NO more the flow’ry scenes of pleasure rife,
Nor charming prospects greet the mental eyes,
No more with joy we view that lovely face
Smiling, disportive, flush’d with ev’ry grace.
The tear of sorrow flows from ev’ry eye,
Groans answer groans, and sighs to sighs reply;
What sudden pangs shot thro’ each aching heart,
When, Death, thy messenger dispatch’d his dart?
Thy dread attendants, all-destroying Pow’r,
Hurried the infant to his mortal hour.
Could’st thou unpitying close those radiant eyes?
Or fail’d his artless beauties to surprise?
Could not his innocence thy stroke controul,
Thy purpose shake, and soften all thy soul?
The blooming babe, with shades of Death o’er-
No more shall smile, no more shall raise its head,
But, like a branch that from the tree is torn,
Falls prostrate, wither’d, languid, and forlorn.
“Where flies my James?” ’tis thus I seem to hear
The parent ask, “Some angel tell me where
“He wings his passage thro’ the yielding air?”
Methinks a cherub bending from the skies
Observes the question, and serene replies,
“In heav’ns high palaces your babe appears:
“Prepare to meet him, and dismiss your tears.”
Shall not th’ intelligence your grief restrain,
And turn the mournful to the cheerful strain?
Cease your complaints, suspend each rising sigh,
Cease to accuse the Ruler of the sky.
Parents, no more indulge the falling tear:
Let Faith to heav’n’s refulgent domes repair,
There see your infant, like a seraph glow:
What charms celestial in his numbers flow
Melodious, while the foul-enchanting strain
Dwells on his tongue, and fills th’ ethereal plain?
Enough–for ever cease your murm’ring breath;
Not as a foe, but friend converse with Death,
Since to the port of happiness unknown
He brought that treasure which you call your own.
The gift of heav’n intrusted to your hand
Cheerful resign at the divine command:
Not at your bar must sov’reign Wisdom stand.

Analysis, meaning and summary of Phillis Wheatley's poem On The Death Of J. C. An Infant


  1. R. P. Bell says:

    As I read this poem, I felt the stretched heartstrings of its author, but found myself overwhelmed at the sometimes strained verbosity.

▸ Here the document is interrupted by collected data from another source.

/-- R21, R24, R25, R397 to R401, R407. Rests on the model's own choices of logs 9 (IMPORT waits, and drops what the TLBs hold), 31, 45. -/
def Obligations.HostRequestsAndCommands : Prop :=
  ∀ (s : Sys2Proof.Machine.State) (d e : Nat), s.cur = .service e → s.pkg.boot = 6 → s.pkg.bootHalted = false →
    let m := s.pkg.mailbox
    let func (n : Nat) := s.pkg.funcs.getD n {}
    let freeze (n : Nat) (s : Sys2Proof.Machine.State) := { s with pkg := { s.pkg with
      funcs := Sys2Proof.Bits.updAt s.pkg.funcs n fun f => { f with frozen := true } } }
    let ones (s : Sys2Proof.Machine.State) := { s with busReply := BitVec.allOnes 64, outbox := s.outbox ++ [.unsupported] }
    (∀ fn bar off op, fn < 4 → (∀ j, op ≠ .unit j) → (func fn).frozen = true → exec (.eHostRequest fn bar off op) s = .next (ones s)) ∧
    ((func 0).frozen = false →
      (∀ off b, off + b.length ≤ 64 → b ≠ [] → exec (.eHostRequest 0 0 off (.write b)) s = .next
        { s with pkg := { s.pkg with mailbox := { m with req := Sys2Proof.Mem.writeBytes m.req off b } } }) ∧
      (∀ off n, 0x200 ≤ off → off + n ≤ 0x240 → 1 ≤ n → exec (.eHostRequest 0 0 off (.read n)) s = .next
        (let v := BitVec.ofNat 64 (Sys2Proof.Mem.read m.resp (off - 0x200) n)
         { s with busReply := v, outbox := s.outbox ++ [.reply none (Sys2Proof.Mem.read m.resp (off - 0x200) n)] })) ∧
      (∀ b : List Sys2Proof.Byte, b.length ≤ 8 → Sys2Proof.Bits.ofBytes b = 1 → m.idle = true →
        let s1 := { s with pkg := { s.pkg with mailbox := { m with idle := false, cmd := m.req, early := false } } }
        exec (.eHostRequest 0 0 0x100 (.write b)) s = .next
          (if 1 ≤ (m.req.byte 0).toNat ∧ (m.req.byte 0).toNat ≤ 7 then s1 else respond s1 1 [])) ∧
      (∀ bar off op, bar ≠ 0 → (∀ j, op ≠ .unit j) → exec (.eHostRequest 0 bar off op) s = .next (ones (freeze 0 s)))) ∧
    (∀ q off n, d < 3 → q < 1023 → off + n ≤ 0x38 → (func (d + 1)).frozen = false →
      let s0 := finishTodo s (d + 1)
      let r := s0.queueRead d q off n
      ((func (d + 1)).todo = [] → s0 = s) ∧
      exec (.eHostRequest (d + 1) 0 (q * 65536 + off) (.read n)) s = .next
        { r.1 with busReply := BitVec.ofNat 64 r.2.toNat, outbox := r.1.outbox ++ [.reply none r.2.toNat] } ∧
      ∀ b : List Sys2Proof.Byte, b.length = n → exec (.eHostRequest (d + 1) 0 (q * 65536 + off) (.write b)) s =
        .next (s0.queueWrite d q off n (Sys2Proof.Bits.ofBytes b))) ∧
    (∀ fn bar off j, exec (.eHostRequest fn bar off (.unit j)) s = .next (serveTodo s fn j)) ∧
    (∀ fn j u v a, d < s.dies.length → (func fn).todo[j % max 1 (func fn).todo.length]? = some u → u.site = .at d (.hbm a) none →
      u.data = some v → Undisturbed s d → HbmPut s (serveTodo s fn j) d a u.n v ∧
        ((serveTodo s fn j).pkg.funcs.getD fn {}).todo = (func fn).todo.erase u) ∧
    (∀ off page x1 lf a, d < 3 → d < s.dies.length → off < 2 ^ 34 → off % 8 = 0 → (func (d + 1)).frozen = false → (func (d + 1)).todo = [] → (func (d + 1)).got = 0 →
      Sys2Proof.SMap.find? (func (d + 1)).window (off / 65536) = some page →
      let va := page * 65536 + off % 65536
      translateDie (s.die d) va = (x1, .ok lf) → lf.loc va = .hbm a → denied x1 .load 8 va lf = none → Undisturbed s d →
      ∃ s', exec (.eHostRequest (d + 1) 2 off (.read 8)) s = .next s' ∧
        s'.busReply = BitVec.ofNat 64 ((s.die d).hbm.read a 8) ∧ MemKept s s') ∧
    (∀ off op, d < 3 → off < 2 ^ 34 → (∀ j, op ≠ .unit j) → (func (d + 1)).frozen = false → (func (d + 1)).todo = [] →
      Sys2Proof.SMap.find? (func (d + 1)).window (off / 65536) = none →
      exec (.eHostRequest (d + 1) 2 off op) s = .next (ones (freeze (d + 1) s))) ∧
    (d < 3 →
      let live := ((s.die d).launches.filter fun l => l.st ≠ .reserved).map (·.key)
      let s1 := live.foldl (fun s k => beginStop s d k (.finish 0x85 0)) s
      let s2 := ((s.die d).gangs.filter (·.reserved)).foldl (fun s g => endReserved s d g) s1
      exec (.eFunctionLevelReset (d + 1)) s = .next { s2 with pkg := { s2.pkg with
        funcs := Sys2Proof.Bits.updAt s2.pkg.funcs (d + 1) fun f => { f with frozen := false } } }) ∧
    (∀ k, ((∃ e ∈ (s.die d).teams, e.2.key = k) → beginStop s d k (.finish 0x85 0) = s.updDie d fun x =>
        { (x.updLaunch k fun l => { l with st := .stopping, why := some (.finish 0x85 0) }) with
          teams := x.teams.map fun e => (e.1, if e.2.key = k then { e.2 with stopReq := true } else e.2) }) ∧
      ((∀ e ∈ (s.die d).teams, e.2.key ≠ k) → beginStop s d k (.finish 0x85 0) =
        if collBegun s d k then s.updDie d fun x => x.updLaunch k fun l => { l with st := .stopping, why := some (.finish 0x85 0) }
        else endLaunch s d k 0x85 0)) ∧
    (m.idle = false → m.revoking = none →
      let code (n : Nat) : Prop := (m.cmd.byte 0).toNat = n
      let answered (status : Nat) (more : List Sys2Proof.Byte) (s : Sys2Proof.Machine.State) := { s with pkg := { s.pkg with
        mailbox := { s.pkg.mailbox with idle := true, revoking := none,
                                        resp := Sys2Proof.Mem.writeBytes (Sys2Proof.Mem.setByte [] 0 (BitVec.ofNat 8 status)) 8 more }
        funcs := Sys2Proof.Bits.updAt s.pkg.funcs 0 fun f => { f with vectors := 0 :: f.vectors } } }
      let x := s.die d
      let free (k : Nat) : Prop := (Sys2Proof.SMap.get {} x.exports k).used = false ∧ (Sys2Proof.SMap.get {} x.exports k).revoking = false
      (∀ va len rw ra k, code 1 → x.released = true → k < 4096 → free k → (∀ j, j < k → ¬ free j) →
        va.toNat % 65536 = 0 → len.toNat % 65536 = 0 → 65536 ≤ len.toNat → len.toNat ≤ 262144 * 65536 → va.toNat + len.toNat ≤ 2 ^ 52 →
        let y : Export := { (Sys2Proof.SMap.get {} x.exports k) with
          used := true, base := va.toNat, len := len.toNat / 65536, rw, ra, revoking := false }
        exec (.eExport d va len rw ra) s = .next (answered 0 (Sys2Proof.Bits.toBytes 16 (handleOf s d k y))
          (s.updDie d fun x => { x with exports := Sys2Proof.SMap.insert x.exports k y }))) ∧
      (∀ h off s1, code 2 → x.released = true → handleGood s h.toNat = (s1, false) →
        exec (.eImport d h off) s = .next (answered 1 [] s1)) ∧
      (∀ (h : BitVec 128) (off : Sys2Proof.Word64) s1 k, code 2 → x.released = true → handleGood s h.toNat = (s1, true) → k < 1024 →
        Sys2Proof.SMap.find? x.imports k = none → (∀ j, j < k → Sys2Proof.SMap.find? x.imports j ≠ none) →
        let f := Sys2Proof.Bits.field h.toNat
        off.toNat % 65536 = 0 → off.toNat + f 64 32 * 65536 ≤ 2 ^ 48 →
        let i : Import :=
          { pkg := f 0 32, die := f 32 2, exp := f 36 12, gen := BitVec.ofNat 16 (f 48 16), len := f 64 32, rw := h.getLsbD 97,
            ra := h.getLsbD 98, win := off.toNat / 65536, frozen := false }
        let lo := 0x000F_0000_0000_0000 + off.toNat
        (x.tlbBusy ≠ none ∨ rangePending s d lo (f 64 32 * 65536) = true → exec (.eImport d h off) s = .next s) ∧
        (x.tlbBusy = none → rangePending s d lo (f 64 32 * 65536) = false →
          exec (.eImport d h off) s = .next (answered 0 (Sys2Proof.Bits.toBytes 4 k)
            (s1.updDie d fun x => tlbDrop (mapImport { x with imports := Sys2Proof.SMap.insert x.imports k i } k i) lo (f 64 32 * 65536)))) ∧
        (mapImport { x with imports := Sys2Proof.SMap.insert x.imports k i } k i).imports = Sys2Proof.SMap.insert x.imports k i) ∧
      (∀ k y, code 3 → x.released = true → Sys2Proof.SMap.find? x.exports k = some y → y.used = true →
        let z : Export := { y with used := false, gen := y.gen + 1, revoking := true }
        let s1 := s.updDie d fun x => { x with exports := Sys2Proof.SMap.insert x.exports k z }
        exec (.eRevoke d k) s = .next { s1 with pkg := { s1.pkg with mailbox := { s1.pkg.mailbox with revoking := some (d, k) } } }) ∧
      (∀ f, code 4 → f < 4 → exec (.eFnclear (some f) d 0) s = .next (answered 0 [] { s with pkg := { s.pkg with
        funcs := Sys2Proof.Bits.updAt s.pkg.funcs f fun g => { g with frozen := false } } })) ∧
      (∀ k y, code 4 → x.released = true → Sys2Proof.SMap.find? x.imports k = some y →
        exec (.eFnclear none d k) s = .next (answered 0 [] (s.updDie d fun x => { x with
          imports := (Sys2Proof.SMap.insert x.imports k ({ y with frozen := false } : Import)) }))) ∧
      (code 7 → x.released = true →
        exec (.eDieoff d) s = .next (answered 0 [] (dropLosses (s.updDie d fun x => { x with enabled := false }) d).1) ∧
        (x.hbmUp = true → exec (.eDieon d) s = .next (answered 0 [] (s.updDie d fun x => { x with enabled := true })))) ∧
      (code 5 → m.early = true → exec .eAttest s = .next (answered 2 [] s)) ∧
      (code 5 → m.early = false → ∃ s', exec .eAttest s = .next s' ∧ s'.pkg.mailbox.idle = true ∧ s'.dies = s.dies ∧
        s'.pkg.mailbox.result = Sys2Proof.Mem.writeBytes [] 0 (attestReport s (Sys2Proof.Mem.bytes m.cmd 8 32))) ∧
      (code 6 → ∃ s', exec .eIdent s = .next s' ∧ s'.pkg.mailbox.idle = true ∧ s'.dies = s.dies ∧
        s'.pkg.mailbox.result = Sys2Proof.Mem.writeBytes [] 0 Sys2Proof.Config.identityChain))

Perhaps more white space would have helped, but that would have created too stark a division in the text.

    The poet’s words sometimes seemed contrived, as if a ponderous word (or contraction) was more suited to the depth of the author’s feelings than the reader’s convenience.

    In particular, two criticisms are offered in the hopes that other poets might avoid them (if, indeed, they are deemed worthy of consideration):

    1. I found the use of “refulgent” to be almost arcane; would not “resplendent” (or perhaps, “radiant”) have been a more immediately grasped word and perhaps, even more expressive of the thought? Of course, “tintinnabulation” never hurt Poe, so perhaps this unfair.

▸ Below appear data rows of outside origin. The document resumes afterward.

theorem eHawkerFetchServe : Statement .eHawkerFetchServe := of_event _ rfl

theorem eDispatchDraw : Statement .eDispatchDraw := of_event _ rfl

theorem eWatchItemRetry : Statement .eWatchItemRetry := of_event _ rfl

theorem eDieInterval : Statement .eDieInterval := of_event _ rfl

theorem eBucketInstallment : Statement .eBucketInstallment := of_event _ rfl

theorem ePackageBell : Statement .ePackageBell := of_event _ rfl

theorem eGrantArrival : Statement .eGrantArrival := of_event _ rfl

theorem eFloorTimeout : Statement .eFloorTimeout := of_event _ rfl

theorem eIntentDecision : Statement .eIntentDecision := of_event _ rfl

theorem eAttest : Statement .eAttest := of_event _ rfl

theorem eIdent : Statement .eIdent := of_event _ rfl

theorem eTimeBaseLost : Statement .eTimeBaseLost := of_event _ rfl

end Sys2Proof.Laws.Coding
end

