theorem exec_break : exec (.lBreak o) s = controlStep s d c g sl (nestOnly (ctxOf d c g sl t x) s fun st n =>
    if n = 0 && (ctxOf d c g sl t x).cond o st then o.k.toNat + 2 else n) :=
  (execLane_structured h _ : execLBreak o s = _)

theorem exec_cont : exec (.lCont o) s = controlStep s d c g sl (nestOnly (ctxOf d c g sl t x) s fun st n =>
    if n = 0 && (ctxOf d c g sl t x).cond o st then o.k.toNat + 1 else n) :=
  (execLane_structured h _ : execLCont o s = _)

/-- ENDL with a strand that is to run again rejoins the continued strands and goes to its target (R161). -/
theorem exec_endl_again (hr : ∃ st, InSlot x sl st ∧ (x.nestOf st).toNat ≤ 1) :
    ∃ y, Counted x sl (fun st => if (x.nestOf st).toNat = 1 then 0 else (x.nestOf st).toNat) y ∧
      exec (.lEndl o) s = controlStep s d c g sl ((ctxOf d c g sl t x).goTo s y o.t1.toNat) := by
  have runs := (any_inSlot (x := x) (sl := sl) fun st => decide ((x.nestOf st).toNat ≤ 1)).mpr
    (hr.imp fun _ ⟨hst, hle⟩ => ⟨hst, decide_eq_true hle⟩)
  have fits (st : Nat) : (if (x.nestOf st).toNat = 1 then 0 else (x.nestOf st).toNat) ≤ 255 := by
    split <;> omega
  obtain ⟨y, hy, hcount⟩ := stepNest_some (d := d) (c := c) (g := g) (t := t) (x := x) (sl := sl)
    (f := fun _ n => if n = 1 then 0 else n) fun st _ => fits st
  refine ⟨y, hcount, ?_⟩
  change execLEndl o s = _
  rw [execLEndl, execLane_structured h]
  refine congrArg (controlStep s d c g sl) ((if_pos runs).trans ?_)
  rw [hy]

/-- ENDL with no such strand finishes the loop. -/
theorem exec_endl_ends (hr : ¬ ∃ st, InSlot x sl st ∧ (x.nestOf st).toNat ≤ 1) :
    exec (.lEndl o) s = controlStep s d c g sl (nestOnly (ctxOf d c g sl t x) s fun _ n => n - 2) := by
  have ends : ¬ ((List.range 32).filter fun st => (x.slot sl).mask.getLsbD st).any
      (fun st => decide ((x.nestOf st).toNat ≤ 1)) = true := by
    rw [any_inSlot]
    exact fun ⟨st, hst, hle⟩ => hr ⟨st, hst, of_decide_eq_true hle⟩
  change execLEndl o s = _
  rw [execLEndl, execLane_structured h]
  exact congrArg (controlStep s d c g sl) (if_neg ends)

end Instructions

end Nesting

/-! ## The statement -/

/-- Settles O28, by what IF and ELSE, and what the instructions without a skip target, do for any step of the counters; of ENDL by
whether a strand is to run again. -/
theorem structuredNesting : Obligations.StructuredNesting := by
  intro s d c g sl t x o h price blocks mine n condOf runs counted puts enters skipping straight overflows ifF elseF loopF
    breakF contF
  have skips {i f F} (hi : exec i s = controlStep s d c g sl (nestSkip (ctxOf d c g sl t x) s o.t1.toNat f))
      (hF : ∀ st, f st (n st) = F st) : skipping i F ∧ overflows i F := by
    obtain rfl : (fun st => f st (n st)) = F := funext hF
    exact ⟨fun hle => hi ▸ controlStep_nestSkip hle,
      fun hbig => by rw [hi, nestSkip_none (stepNest_none hbig), controlStep_fault]⟩
  have goesOn {i f F} (hi : exec i s = controlStep s d c g sl (nestOnly (ctxOf d c g sl t x) s f))
      (hF : ∀ st, f st (n st) = F st) : straight i F ∧ overflows i F := by
    obtain rfl : (fun st => f st (n st)) = F := funext hF
    exact ⟨fun hle => hi ▸ controlStep_nestOnly hle,
      fun hbig => by rw [hi, nestOnly_none (stepNest_none hbig), controlStep_fault]⟩
  have cond (st : Nat) (a : Nat) :
      (if n st = 0 && (ctxOf d c g sl t x).cond o st then a else n st) = if n st = 0 ∧ condOf st = true then a else n st := by
    simp only [Bool.and_eq_true, decide_eq_true_eq]; rfl
  obtain ⟨ifSkips, ifFaults⟩ := skips (F := ifF) (exec_if h) fun _ => rfl
  obtain ⟨elseSkips, -⟩ := skips (F := elseF) (exec_else h) fun _ => rfl
  obtain ⟨endif, -⟩ := goesOn (F := fun st => n st - 1) (exec_endif h) fun _ => rfl
  obtain ⟨loop, loopFaults⟩ := goesOn (F := loopF) (exec_loop h) fun _ => rfl
  obtain ⟨brk, brkFaults⟩ := goesOn (F := breakF) (exec_break h) fun st => cond st _
  obtain ⟨cont, contFaults⟩ := goesOn (F := contF) (exec_cont h) fun st => cond st _
  refine ⟨ifSkips, ifFaults, elseSkips, endif, loop, loopFaults, brk, brkFaults, cont, contFaults,
    fun hr hb => ?again, fun hr hb => ?lacks, fun hr => ?ends⟩
  case again =>
    obtain ⟨y, hcount, step⟩ := exec_endl_again (o := o) h hr
    exact ⟨y, hcount, step.trans (controlStep_goTo_of_lt hb)⟩
  case lacks =>
    obtain ⟨y, -, step⟩ := exec_endl_again (o := o) h hr
    exact step.trans (controlStep_goTo_of_le hb)
  case ends => exact (goesOn (exec_endl_ends h hr) fun _ => rfl).1

end Sys2Proof.Machine

/-! PROOFS. O47: the state that each of TEMPLATE_IMAGE_LOAD, TEAM_START, HAWKER_FETCH_SERVE and TEAM_RETIRE answers, and what its
teams and launches are. -/

namespace Sys2Proof.Machine

open Sys2Proof

/-! ## Launches and teams of a die after an update -/

section Launches

variable {s : State} {d c e : Nat} {k : LKey} {l : Launch} {x : Die}

theorem launch?_key (h : x.launch? k = some l) : l.key = k :=
  of_decide_eq_true (List.find?_some (p := fun l : Launch => decide (l.key = k)) h)

/-- A launch after an update of it that keeps its key. -/
theorem launch?_updLaunch {f : Launch → Launch} (h : x.launch? k = some l) (hf : ∀ m : Launch, m.key = k → (f m).key = k) :
    (x.updLaunch k f).launch? k = some (f l) := by
  have key (m : Launch) : decide ((if m.key = k then f m else m).key = k) = decide (m.key = k) := by
    by_cases hm : m.key = k
    · simp [hm, hf m hm]
    · simp [hm]
  have found : x.launches.find? (fun m => decide (m.key = k)) = some l := h
  simp only [Die.launch?, Die.updLaunch, List.find?_map, Function.comp_def, key, found, Option.map_some,
    launch?_key h, if_true]

/-- A launch stands only on a die of the package. -/
theorem lt_of_launch (h : (s.die d).launch? k = some l) : d < s.dies.length := by
  refine Decidable.byContradiction fun hd => ?_
  simp [State.die, Die.launch?, List.getD_eq_getElem?_getD, hd] at h

/-- The teams of a die after an update of it. -/
theorem team?_updDie_same (hd : d < s.dies.length) (f : Die → Die) :
    (s.updDie d f).team? d c = (f (s.die d)).teams.find? c := by
  simp [State.team?, hd]

/-- An update of a team leaves the launches of every die. -/
theorem updTeam_launches (f : Team → Team) : ((s.updTeam d c f).die e).launches = (s.die e).launches := by
  rw [State.updTeam, die_updDie]
  split
  next h =>
    obtain ⟨rfl, -⟩ := h
    split <;> rfl
  next => rfl

theorem updTeam_launch? (f : Team → Team) : ((s.updTeam d c f).die e).launch? k = (s.die e).launch? k := by
  simp only [Die.launch?, updTeam_launches]

theorem team?_updLaunchAt (f : Launch → Launch) : (updLaunchAt s d k f).team? e c = s.team? e c :=
  team?_updDie_of_teams s d e c (fun x => x.updLaunch k f) fun _ => rfl

theorem execEvent_of_cur (m : Nat → State → State) (hc : s.cur = .service d) : execEvent m s = .next (m d s) := by
  simp [execEvent, hc]

end Launches

/-! ## TEMPLATE_IMAGE_LOAD -/

section Image

variable {s s1 : State} {d v : Nat} {k : LKey} {l : Launch}

theorem exec_templateImageLoad (hc : s.cur = .service d) (hl : (s.die d).launch? k = some l) (hst : l.st = .started)
    (hread : rangeRead translateDie d (Pkt.tmpl l.pkt) (64 * Pkt.tmpl64 l.pkt) s = (s1, .ok v)) :
    exec (.eTemplateImageLoad k) s = .next (updLaunchAt s1 d k fun m =>
      { m with st := .loaded, image := Mem.write [] 0 (64 * Pkt.tmpl64 l.pkt) v }) := by
  change execETemplateImageLoad k s = _
  simp [execETemplateImageLoad, execEvent_of_cur _ hc, hl, hst, hread]

end Image

/-! ## TEAM_START -/

section Start

variable {s : State} {d c : Nat} {k : LKey} {l : Launch}

/-- The state once the launch has its team on core `c`. -/
def teamStarted (s : State) (d c : Nat) (k : LKey) (l : Launch) : State :=
  (updLaunchAt s d k fun m =>
    { m with st := .running, teams := m.teams.map fun t => if t.core = c then { t with started := true } else t }).updDie d
    fun y => { y with teams := y.teams.insert c (freshTeam k l.pkt l.image) }

theorem exec_teamStart (hc : s.cur = .service d) (hl : (s.die d).launch? k = some l)
    (hst : l.st = .loaded ∨ l.st = .running)
    (hgate : rectGated (s.die d) l.pkt = false) (hfree : s.team? d c = none)
    (hdue : ∃ t ∈ l.teams, t.core = c ∧ t.started = false) :
    exec (.eTeamStart c k) s = .next (teamStarted s d c k l) := by
  have due : (l.teams.any fun t => decide (t.core = c) && !t.started) = true := by simpa [and_assoc] using hdue
  have stage : (decide (l.st ≠ .loaded) && decide (l.st ≠ .running)) = false := by
    rcases hst with h | h <;> simp [h]
  change execETeamStart c k s = _
  simp only [execETeamStart, execEvent_of_cur _ hc, hl, stage, hgate, hfree, due]
  rfl

theorem team?_teamStarted (hd : d < s.dies.length) (e : Nat) :
    (teamStarted s d c k l).team? d e = if e = c then some (freshTeam k l.pkt l.image) else s.team? d e := by
  rw [teamStarted, team?_updDie_same (by simpa [updLaunchAt] using hd), SMap.find?_insert]
  simp [updLaunchAt, hd, Die.updLaunch, State.team?]

theorem teamStarted_hbm (hd : d < s.dies.length) : ((teamStarted s d c k l).die d).hbm = (s.die d).hbm := by
  simp [teamStarted, updLaunchAt, hd, Die.updLaunch]

end Start

/-! ## TEAM_RETIRE -/

section Retire

variable {s : State} {d c : Nat} {k : LKey} {t : Team} {l : Launch} {x : Die}

theorem returnBucket_team?_of_ne {e : Nat} (he : e ≠ c) : (returnBucket s d c).team? d e = s.team? d e := by
  unfold returnBucket
  split
  next => rfl
  next => rw [team?_updTeam, if_neg fun h => he h.2]; exact team?_updDie_of_teams s d d e _ fun _ => rfl

theorem returnBucket_launches : ((returnBucket s d c).die d).launches = (s.die d).launches := by
  unfold returnBucket
  split
  next => rfl
  next => rw [updTeam_launches, State.updPower, die_updDie]; split <;> simp_all

theorem returnBucket_length : (returnBucket s d c).dies.length = s.dies.length := by
  unfold returnBucket
  split
  next => rfl
  next => rw [State.updTeam, dies_length_updDie, State.updPower, dies_length_updDie]

/-- Only the team of its core is gone (R151). -/
theorem dropTeam_team? (hd : d < s.dies.length) (e : Nat) :
    (dropTeam s d c).team? d e = if e = c then none else s.team? d e := by
  rw [dropTeam, team?_updDie_same (returnBucket_length.symm ▸ hd), SMap.find?_erase]
  split
  next => rfl
  next he => exact returnBucket_team?_of_ne he

theorem dropTeam_launch? : ((dropTeam s d c).die d).launch? k = (s.die d).launch? k := by
  have launches : ((dropTeam s d c).die d).launches = (s.die d).launches := by
    rw [dropTeam, die_updDie]
    split <;> exact returnBucket_launches
  simp only [Die.launch?, launches]

theorem keepTeam_of_collected (h : t.uncollected = []) : l.keepTeam c t = l := by
  rw [Launch.keepTeam, h]; rfl

/-- The teams of a launch once that of core `c` has retired. -/
def retiredTeams (l : Launch) (c : Nat) : List TeamStat :=
  l.teams.map fun e => if e.core = c then { e with trig := true, retired := true } else e

theorem markRetired_launch? (h : x.launch? k = some l) :
    (markRetired x k c).launch? k = some { l with teams := retiredTeams l c } :=
  launch?_updLaunch h fun _ hm => hm

/-- The state once the team of core `c` has left it, while other teams of its launch are left. -/
def teamRetired (s : State) (d c : Nat) (t : Team) : State :=
  (dropTeam (updLaunchAt s d t.key fun l => l.keepTeam c t) d c).updDie d fun x => markRetired x t.key c

theorem team?_teamRetired (hd : d < s.dies.length) (e : Nat) :
    (teamRetired s d c t).team? d e = if e = c then none else s.team? d e := by
  have counted : (teamRetired s d c t).team? d e = (dropTeam (updLaunchAt s d t.key fun l => l.keepTeam c t) d c).team? d e :=
    team?_updDie_of_teams _ d d e _ fun _ => rfl
  rw [counted, dropTeam_team? (by simpa [updLaunchAt] using hd), team?_updLaunchAt]

theorem launch?_teamRetired (hl : (s.die d).launch? k = some l) (hk : t.key = k) (hu : t.uncollected = []) :
    ((teamRetired s d c t).die d).launch? k = some { l with teams := retiredTeams l c } := by
  subst hk
  have hd := lt_of_launch hl
  have kept : ((dropTeam (updLaunchAt s d t.key fun l => l.keepTeam c t) d c).die d).launch? t.key = some l := by
    rw [dropTeam_launch?, updLaunchAt, die_updDie, if_pos ⟨rfl, hd⟩,
      launch?_updLaunch hl fun m hm => by rw [keepTeam_of_collected hu, hm], keepTeam_of_collected hu]
  have hd' := lt_of_launch kept
  rw [teamRetired, die_updDie, if_pos ⟨rfl, hd'⟩]
  exact markRetired_launch? kept

theorem exec_teamRetire (hc : s.cur = .service d) (ht : s.team? d c = some t) (hm : mayRetire s d c t = true)
    (hl : ((teamRetired s d c t).die d).launch? t.key = some l) (hall : l.teams.all (·.retired) = false) :
    exec (.eTeamRetire c) s = .next (teamRetired s d c t) := by
  change execETeamRetire c s = _
  rw [teamRetired] at hl ⊢
  simp only [execETeamRetire, execEvent_of_cur _ hc, ht, hm, hl, hall]
  rfl

end Retire

/-! ## HAWKER_FETCH_SERVE -/

section Hawker

variable {s : State} {d c : Nat} {k : LKey} {t : Team} {l : Launch} {x : Die} {r : BitVec 5}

    2. The author shows excellent sense of poetic form (of which I will say more in a moment) and I appreciated the contrast of “Death” to the the cherub’s reply. Yet, since both reside in the ethereal realm, should not “thee/thou” have been maintained in the cherub’s words, rather than the more human-like “you/your”? It might be argued that the cherub is speaking to the human parent, but the conversation occurs within the realm of the spirit and it just seems that consistency in using either “thee/thou” or “you/yours” would be in better form.

    Someone has rightly observed that if one is to criticize, he must also commend, and to that wisdom I defer. Two points:

    1. I’ve already spoken of the author’s sense of poetic form and I mention it again, if only to point out the effectiveness of the afore-mentioned contrast of “Death” to the comforting words of the cherub. I like the author’s use of the unidentified speaker, too. In particular, I appreciated the stark finality of Death’s effect and the same starkness in the cherub’s preachments. In fact, the author avoids one thing I find objectionable in some poets, who sometimes overly soften words of one side in a contrast (as if to avoid accusation or appearance of dogmatic intent).

    2. The author’s use of figures (particularly simile and metaphor, as well as personification) is very excellent. Most poets are equally as effective in figurative speech, but I appreciated that this author never lost sight of the celestial realm in which the conversation takes place. Even the speaker’s words (“…I seem to hear…” and “Methinks…”) and the cherub’s reply (“…and serene replies…” stating “…th’ intelligence”) to the parent’s (singular?) heart (“grief”, “…no more indulge…” and the unstated parental wisdom) reflect the spiritual nature of the conversation. Quite effective.

    This poem needs to be read several times to appreciate its message. That says more about its worth than can be immediately perceived with a casual reading.

    • Abby says:

      This poem was written by Phillis Wheatley, the woman who is credited for creating the genre of African American literature, and is about the death of one of her three children, all of whom died as infants. Please don’t criticize her word choice that was from the 1700s.